- Born: July 3, 1998 (age 27) Brooklyn, New York City, New York

Sport
- Country: United States

= Anne Cebula =

American fencer and model (born 1998)

Anne Cebula (/səˈbuːlə/ sə-BOO-lə; born July 3, 1998) is an American épée fencer and model. She competed in the 2024 Summer Olympics.

A Brooklyn native daughter of Polish immigrants, Anne Cebula began fencing at the age of fifteen, at Brooklyn Technical High School. She saw the sport for the first time on television when she was 10 years old, after watching USA's Keeth Smart win the last team match against Russia at the Beijing 2008 Olympics. Her parents did not allow her to pursue it because of the costs.

One of the reasons she chose Brooklyn Tech was because of their free fencing club.

After showing potential, her high school coach, Bert Yaged, recommended that she try a summer camp at any club in the city.

She did a week-long day camp at Fencers Club in 2013, where she met coach Kornel Udvarhelyi. She worked with him until he moved to Boston in 2021.

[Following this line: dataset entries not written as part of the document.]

/-- A load of `n` bytes from the I/O range: the value and the state it leaves (16 R358, R359). Offsets that the spec
gives to nothing read as free bytes (log entry 15). -/
def State.ioLoad (s : State) (pa n : Nat) : List Byte × State :=
  let d : Fin 4 := Fin.ofNat 4 (pa / 2 ^ 28)
  let o := pa % 2 ^ 28
  if 0x0801_0000 ≤ o ∧ o < 0x0802_0000 then
    let slot := (o - 0x0801_0000) / 256
    let box := Sparse.getD (s.die d).mbox Mbox.empty slot
    let put (b : Mbox) : State := s.updDie d fun x => { x with mbox := Sparse.setD x.mbox Mbox.empty slot b }
    if o % 256 = 0x10 ∧ n = 16 then
      match box.msgs with
      | [] => (bytesLE 16 0, s)
      | m :: ms => (bytesLE 16 m.toNat, put { box with msgs := ms })
    else if o % 256 = 0x20 ∧ n = 4 then
      (bytesLE 4 (box.msgs.length + if box.ovf then 256 else 0), put { box with ovf := false })
    else (bytesLE n 0, s)
  else if 0x0800_0000 ≤ o ∧ o < 0x0800_2000 then
    (bytesLE n (s.statusWord / 2 ^ (8 * (o % 0x2000))), s)
  else
    ((List.range n).map fun i => (Config.freeWord (s.free + i)).setWidth 8, { s with free := s.free + n })

/-- A store to the I/O range by function `func` from die `sd` (16 R358). -/
def State.ioStore (s : State) (pa func : Nat) (sd : Fin 4) (bs : List Byte) : State :=
  let d : Fin 4 := Fin.ofNat 4 (pa / 2 ^ 28)
  let o := pa % 2 ^ 28
  if 0x0801_0000 ≤ o ∧ o < 0x0802_0000 ∧ o % 256 = 0 ∧ bs.length = 16 then
    let slot := (o - 0x0801_0000) / 256
    let box := Sparse.getD (s.die d).mbox Mbox.empty slot
    let sender : Word := BitVec.ofNat 32 (func % 256 + sd.val * 256 + 2 ^ 31)
    let msg : BitVec 128 := sender ++ (BitVec.ofNat 128 (natLE bs)).setWidth 96
    let box' := if 16 ≤ box.msgs.length then { box with ovf := true } else { box with msgs := box.msgs ++ [msg] }
    s.updDie d fun x => { x with mbox := Sparse.setD x.mbox Mbox.empty slot box' }
  else s

/-! ### Locations -/

/-- The die on which a location's memory is homed. -/
def State.locDie (s : State) : Loc → Option (Fin 4)
  | .glob pa _ _ _ _ _ => some (s.homeDie pa)
  | .dsc d _ => some (Fin.ofNat 4 d)
  | _ => none

/-- A write of die `d` to the location waits: for a die in warm reset, for the link to its die, or for a page granted to peers. -/
def State.locWaits (s : State) (d : Fin 4) (l : Loc) : Bool :=
  (match s.locDie l with | some h => s.dieWaits d h | none => false)
  || (match l with | .glob pa _ _ _ _ _ => s.pageAway pa true | _ => false)

/-- A byte at a location that is no device page. -/
def State.locByte (s : State) (l : Loc) (i : Nat) : Byte :=
  match l with
  | .glob pa _ key _ _ _ => s.physByte key (pa + i)
  | .sp h o => Sparse.getD s.spad 0 (h * 2 ^ 19 + (o + i))
  | .dsc d o => Sparse.getD (s.die (Fin.ofNat 4 d)).dsc 0 (o + i)
  | .priv w o => (Sparse.find? s.priv (w * 2 ^ 21 + (o + i))).getD (Config.privByte w (o + i))
  | .tile h o => match s.hoop? h with
    | some x => ((Sparse.getD x.tiles 0 ((o + i) / 4)) >>> (8 * ((o + i) % 4))).setWidth 8
    | none => 0

/-- `n` bytes at a location. -/
def State.locRead (s : State) (l : Loc) (n : Nat) : List Byte := (List.range n).map fun i => s.locByte l i

/-- Zero-default byte maps, written in place. -/
def putZ : Sparse Byte → Nat → List Byte → Sparse Byte
  | m, _, [] => m
  | m, a, b :: bs => putZ (Sparse.setD m 0 a b) (a + 1) bs

/-- One byte of a map of words. -/
def putWordByte (m : Sparse Word) (a : Nat) (b : Byte) : Sparse Word :=
  let k := 8 * (a % 4)
  Sparse.setD m 0 (a / 4) ((Sparse.getD m 0 (a / 4) &&& ~~~(0xFF#32 <<< k)) ||| (b.setWidth 32 <<< k))
def putWordBytes : Sparse Word → Nat → List Byte → Sparse Word
  | m, _, [] => m
  | m, a, b :: bs => putWordBytes (putWordByte m a b) (a + 1) bs
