-- ==== Sys2Proof/Machine/Context.lean ====
section
/-! DEFINITION. Pre-emption, the context save image and resumption (01 R33 to R35, 15 R344, R348 to R351). -/

namespace Sys2Proof.Machine

/-! ### Images (R349, R350) -/

def zeros (n : Nat) : List Byte := List.replicate n 0
/-- A byte string cut or filled with zeros to a length. -/
def padTo (n : Nat) (bs : List Byte) : List Byte := bs.take n ++ zeros (n - bs.length)
def armCode : ArmSt → Nat
  | .free => 0 | .running => 1 | .waiting => 2 | .suspended => 3 | .opened => 4
def armOf : Nat → ArmSt
  | 1 => .running | 2 => .waiting | 3 => .suspended | 4 => .opened | _ => .free

def tokenBytes (t : Token) : List Byte :=
  bytesLE 8 t.l.toNat ++ bytesLE 4 t.mem.toNat ++ bytesLE 4 t.pk.toNat ++ bytesLE 2 t.ser.toNat
  ++ bytesLE 2 (armCode t.a0.st + 8 * armCode t.a1.st)
  ++ bytesLE 8 t.a0.pc.toNat ++ bytesLE 4 t.a0.em.toNat ++ bytesLE 4 t.a0.mem.toNat
  ++ bytesLE 8 t.a1.pc.toNat ++ bytesLE 4 t.a1.em.toNat ++ bytesLE 4 t.a1.mem.toNat ++ zeros 12
def loopBytes (l : LoopD) : List Byte :=
  bytesLE 8 l.lstart.toNat ++ bytesLE 8 l.lend.toNat ++ bytesLE 4 l.lreload.toNat ++ bytesLE 4 (if l.lact then 1 else 0)
/-- The trap frame with its retained command. -/
def frameBytes (f : Option TrapFrame) : List Byte :=
  match f with
  | none => zeros 80
  | some f =>
    padTo 80 (bytesLE 4 f.em.toNat ++ bytesLE 4 f.depth ++ bytesLE 8 f.resume.toNat ++ match f.cmd with
      | none => []
      | some o =>
        bytesLE 12 (match encode o.ins with | some w => w.toNat | none => 0)
        ++ bytesLE 8 o.d.toNat ++ bytesLE 8 o.a.toNat ++ bytesLE 8 o.b.toNat ++ bytesLE 8 o.c.toNat ++ bytesLE 8 o.off)

/-- The loop stack byte: depth, then the counters, outermost first. -/
def loopStackByte (l : List (Fin 3)) : Nat :=
  let r := l.reverse
  l.length + 4 * (r.getD 0 0).val + 16 * (r.getD 1 0).val + 64 * (r.getD 2 0).val

/-- A wale record; `again`: it executes its waiting instruction again. -/
def waleRecord (c : WaleCore) (vregs : Nat) (qev : Word) (again : Bool) : List Byte :=
  padTo 1024
    (padTo 256 ((List.finRange 64).flatMap fun n => bytesLE 4 (c.getS n).toNat)
      ++ (List.finRange 8).flatMap (fun n => bytesLE 4 (c.getP n).toNat)
      ++ (if c.stack.isEmpty then bytesLE 8 c.base.pc.toNat ++ bytesLE 4 c.base.em.toNat else zeros 12)
      ++ bytesLE 4 c.exited.toNat
      ++ bytesLE 1 ((if again then 1 else 0) + if c.frame.isSome then 2 else 0)
      ++ bytesLE 1 c.stack.length ++ bytesLE 1 (loopStackByte c.lstack) ++ zeros 1
      ++ bytesLE 4 c.yleft.toNat ++ bytesLE 4 qev.toNat ++ bytesLE 2 c.batch.toNat ++ bytesLE 2 c.serial.toNat
      ++ bytesLE 4 c.fflags.toNat ++ bytesLE 4 c.fcause.toNat ++ bytesLE 4 c.fmask.toNat ++ bytesLE 8 c.fpc.toNat
      ++ bytesLE 8 c.faddr.toNat
      ++ (List.finRange 3).flatMap (fun n => bytesLE 4 (vget c.lc n).toNat)
      ++ (List.finRange 3).flatMap (fun n => loopBytes (vget c.loops n))
      ++ bytesLE 4 c.nBar ++ bytesLE 4 c.nSbar ++ bytesLE 4 c.nColl ++ zeros 4
      ++ frameBytes c.frame)
  ++ padTo 4096 (c.stack.reverse.flatMap tokenBytes)
  ++ (List.range vregs).flatMap fun k => (List.finRange 32).flatMap fun i => bytesLE 4 (vget (c.getV (Fin.ofNat 256 k)) i).toNat

/-- A number from an image. -/
def at_ (bs : List Byte) (o n : Nat) : Nat := natLE ((bs.drop o).take n)
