/-- The whole sections that fit in `room` bytes behind the header, 16 bytes of directory each. -/
def fitSections : Nat → List Section → List Section
  | _, [] => []
  | room, x :: xs => if 16 + x.bytes.length ≤ room then x :: fitSections (room - (16 + x.bytes.length)) xs else []
/-- Directory entries from an offset on: type, die, offset, length. -/
def dirBytes : Nat → List Section → List Byte
  | _, [] => []
  | o, x :: xs =>
    bytesLE 4 (Config.dumpType x.kind).toNat ++ bytesLE 4 x.die ++ bytesLE 4 o ++ bytesLE 4 x.bytes.length
    ++ dirBytes (o + x.bytes.length) xs
/-- The dump without its check word: before it and behind it. -/
def dumpRest (fatal : BitVec 64) (xs : List Section) : List Byte :=
  padTo 4088 (bytesLE 8 fatal.toNat ++ bytesLE 4 xs.length) ++ dirBytes (4096 + 16 * xs.length) xs ++ xs.flatMap fun x => x.bytes
def dumpBytes (fatal : BitVec 64) (xs : List Section) : List Byte :=
  let r := dumpRest fatal xs
  bytesLE 4 0x4F514455 ++ bytesLE 4 (BitVec.ofNat 32 0x4F514455 ^^^ xorWords r).toNat ++ r

/-- The dump, and whether sections of it are left out because the area fills. -/
def State.dump (s : State) : List Byte × Bool :=
  let all := s.dumpSections
  let xs := fitSections (4096 * s.regF rDumpCtl 23 0 - 4096) all
  (dumpBytes (s.reg rFatal) xs, decide (xs.length < all.length))
/-- Bytes of the dump are written to its area. -/
def State.putDump (s : State) (bs : List Byte) : State :=
  State.physWriteRun (bs.length / 64 + 2) s (s.regF rDumpBase 59 48) (s.regF rDumpBase 45 12 * 4096) bs
/-- The dump is complete: DUMPED and TRUNC; under AUTORST the package reset follows (R399). -/
def State.writeDump (s : State) : State :=
  let (bs, cut) := s.dump
  let s := ((s.putDump bs).setRegF rFatal 7 7 1).setRegF rFatal 8 8 (if cut then 1 else 0)
  { s with dumping := false, rstGo := s.rstGo || s.regF rFatal 9 9 == 1 }
/-- A package reset stops the dump: what has been written of it stays, DUMPED is 0 and TRUNC is set (R402). -/
def State.cutDump (s : State) : State :=
  (({ s with free := s.free + 1 } : State).putDump (s.dump.1.take (Config.dumpCut s.free))).setRegF rFatal 8 7 2

/-! ### Boot (R396) and package reset (R400) -/

/-- Why an image is rejected: 0 it is accepted, 1 signature, 2 key digest, 3 rollback, 4 header. -/
def imageErr (bs : List Byte) (layer : Nat) (fused : BitVec 32) : Nat :=
  let body := bs.drop 3840
  let key := (bs.drop 64).take 1312
  if at_ bs 0 4 ≠ 0x4F514657 ∨ at_ bs 4 1 ≠ layer ∨ at_ bs 5 3 ≠ 0 ∨ at_ bs 12 4 ≠ body.length ∨ body.length % 64 ≠ 0
      ∨ at_ bs 24 32 ≠ (Config.sha3 body).toNat ∨ at_ bs 56 8 ≠ 0 ∨ at_ bs 3796 44 ≠ 0 ∨ bs.length < 3840 then 4
  else if Config.sha3 key ≠ Config.fusedKeyDigest then 2
  else if !Config.mldsaVerify key (bytesLE 32 (Config.sha3 (bs.take 64 ++ body)).toNat) ((bs.drop 1376).take 2420) then 1
  else if at_ bs 8 4 < fused.toNat then 3
  else 0
/-- The security version of a layer in the fuses. -/
def State.fusedVer (s : State) (layer : Nat) : BitVec 32 := Sparse.getD s.svn (Config.fusedSvn layer) layer
/-- Layer of image `n`. -/
def imageLayer (n : Nat) : Nat := min n 2
/-- Outcome of image `n` of the flash. -/
def State.imageState (s : State) (n : Nat) : Nat :=
  imageErr (Config.flashImage s.epoch n) (imageLayer n) (s.fusedVer (imageLayer n))
/-- An accepted image raises the fused version of its layer when COMMIT is 1. -/
def State.commitImage (s : State) (commit : Bool) (n : Nat) : State :=
  let v := BitVec.ofNat 32 (at_ (Config.flashImage s.epoch n) 8 4)
  if commit && decide ((s.fusedVer (imageLayer n)).toNat < v.toNat) then { s with svn := Sparse.put s.svn (imageLayer n) v } else s

/-- A plug-in image is verified: a rejected one leaves its function on default policy. -/
def State.bootPlugin (commit : Bool) (s : State) (f : Nat) : State :=
  let e := s.imageState (2 + f)
  if e = 0 then s.commitImage commit (2 + f)
  else { (s.setRegF rBootStat 7 4 e) with pluginStopped := s.pluginStopped ++ [f] }
/-- Recovery: no die is admitted. Without a monitor no protection region has been set. -/
def State.recovery (s : State) (e : Nat) (regions : Sparse ProtRegion) : State :=
  { ((s.setRegF rBootStat 3 0 0xF).setRegF rBootStat 7 4 e) with dieUp := 0, prot := regions }
/-- Boot: the monitor, the scheduler, then each plug-in. SVN shows the fused version until a monitor is in force. -/
def State.boot (s : State) (commit : Bool) : State :=
  let s := s.setRegF rBootStat 63 32 (s.fusedVer 0).toNat
  let e := s.imageState 0
  if e ≠ 0 then s.recovery e []
  else
    let s := (s.commitImage commit 0).setRegF rBootStat 63 32 (at_ (Config.flashImage s.epoch 0) 8 4)
    let e := s.imageState 1
    if e ≠ 0 then s.recovery e s.prot
    else
      let s := (s.commitImage commit 1).setRegF rBootStat 3 0 3
      { (List.range 129).foldl (State.bootPlugin commit) s with dieUp := 0xF }

/-- A package reset: keys are erased, every register takes its reset value but FW_FATAL, the dump area keeps its bytes, the
fuses keep their values, and the package boots. COMMIT counts as it stood before the reset (log entry 28). What AER has signalled stays
signalled. -/
def State.packageReset (s : State) : State :=
  let lo := s.regF rDumpBase 45 12 * 4096
  let hi := lo + 4096 * s.regF rDumpCtl 23 0
  let keep : Mem := s.mem.filter fun e => decide (lo ≤ e.1) && decide (e.1 < hi)
  let lines : Sparse LineInfo := s.lines.filter fun e => decide (lo ≤ 64 * e.1) && decide (64 * e.1 < hi)
  let r : State := { State.reset with
    epoch := s.epoch + 1, free := s.free, svn := s.svn, peerEpochs := s.peerEpochs, usTime := s.usTime, aer := s.aer
    mem := keep
    lines := lines }
  (r.setReg rFatal (s.reg rFatal)).boot (s.regF rBootStat 8 8 == 1)

/-- PACKAGE_RESET: a PCI Express fundamental reset; it stops a dump (R402). -/
def execPackageReset (s : State) : Out := .next (if s.dumping then s.cutDump.packageReset else s.packageReset)
/-- A write of FW_PKGRST; a GO while a dump is being written waits for it. -/
def execFwPkgrstGo (x : BitVec 64) (s : State) : Out :=
  .next (if getFld x 0 0 = 0 then s else if s.dumping then { s with rstGo := true } else s.packageReset)
/-- What the device does by itself after a fatal device error: it writes the dump, then the package is reset. -/
def State.fatalStep (s : State) : Option State :=
  if s.dumping then some s.writeDump else if s.rstGo then some s.packageReset else none

/-! ### Fatal device errors (R399) -/

/-- A fatal device error: issue stops, unreleased effects are discarded, the cause is recorded, AER is signalled, and the dump starts; with
PAGES 0 none is written. A second one changes nothing (R402). -/
def State.fatalError (s : State) (cause : Nat) (d : Nat) : State :=
  if s.fatal then s
  else
    let s : State := { s with
      fatal := true
      aer := s.aer + 1
      wales := s.wales.map fun (e : Nat × Wale) => if e.2.unreleased then (e.1, e.2.restart s.turn (s.ccOf e.2)) else e }
    let s := ((s.setRegF rFatal 3 0 cause).setRegF rFatal 5 4 d).setRegF rFatal 8 6 1
    let none_ := s.regF rDumpCtl 23 0 == 0
    { s with dumping := !none_, rstGo := none_ && s.regF rFatal 9 9 == 1 }

/-! ### Plug-ins (R394) -/

/-- The monitor stops a plug-in: its function runs on under default policy. -/
def State.stopPlugin (s : State) (f : Nat) : State :=
  if s.pluginStopped.contains f then s else { s with pluginStopped := s.pluginStopped ++ [f] }
def execPluginTimeout (f : Fin 129) (s : State) : Out := .next (s.stopPlugin f)
def execPluginViolation (f : Fin 129) (s : State) : Out := .next (s.stopPlugin f)
/-- A layer of the firmware runs: the monitor and the scheduler once they are verified, a plug-in unless it has been stopped (R396). -/
def State.layerRuns (s : State) : FwLayer → Bool
  | .monitor => !s.prot.isEmpty
  | .scheduler => !s.recovering
  | .plugin f => !s.recovering && !s.pluginStopped.contains f.val
/-- The regions of a core allow a write of a layer to an address. -/
def State.mayWrite (s : State) (core : Fin 4) (layer : FwLayer) (a : Nat) : Bool :=
  (List.range 16).any fun i => match Sparse.find? s.prot (16 * core.val + i) with
    | some r => decide (r.base ≤ a) && decide (a + 8 ≤ r.limit + 1)
        && (match layer with | .monitor => r.monitor | .scheduler => r.scheduler | .plugin _ => r.plugin).getLsbD 1
    | none => false
/-- An access outside a layer's regions: a plug-in is stopped; of the scheduler or the monitor it is a fault, a fatal device error of
cause 5 (R399). -/
def State.strayAccess (s : State) (core : Fin 4) (layer : FwLayer) : State :=
  match layer with
  | .plugin f => s.stopPlugin f
  | _ => s.fatalError 5 core
/-- The plug-in is reloaded from its verified image at a world switch. -/
def State.reloadPlugin (s : State) (f : Nat) : State :=
  if s.imageState (2 + f) = 0 then { s with pluginStopped := s.pluginStopped.filter fun g => g != f } else s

After transferring from Fordham University to Barnard College during the second semester of her sophomore year, she walked onto Columbia University's fencing team. She qualified for the US Junior Team and attended Junior World Championships 2018 in Verona, Italy that semester.

Her junior year, she won NCAA Championships in Individual Women's Epee and in Overall Team. This made her the first Barnard College student in school history to win an individual national title in any sport.

The team won the Women's Ivy League Fencing Championships in 2018, 2019, and 2020. During her senior year, she qualified again for NCAA Championships, but it was cancelled due to the outbreak of the Covid-19 pandemic. She graduated in May 2020, majoring in Neuroscience & Behavior. Anne began working with coach Sergey Danilov in 2021 in preparation for the Olympic Games.

She finished as the highest ranked American in women's epee on May 1, 2024, qualifying for both the individual and team events.

In the individual event, she won her first match 15-14 against Rossella Fiamingo (three time Olympic medalist; eventual 2024 Olympic gold medalist in team). She lost her next match 13-15 against Auriane Mallo-Breton Olympic silver medalist in both individual and team). This resulted in her 13th place finish.

In the team event, she went +2 overall against Poland, but the overall team score ended at a loss, 29-31.The team fenced in the back bracket for placement and ended in 7th place.

While training, Anne worked as a professional model through Elite Model Management. She has worked with Khaite, Tory Burch, and Marc Jacobs - opening for him during the F/W 22 season.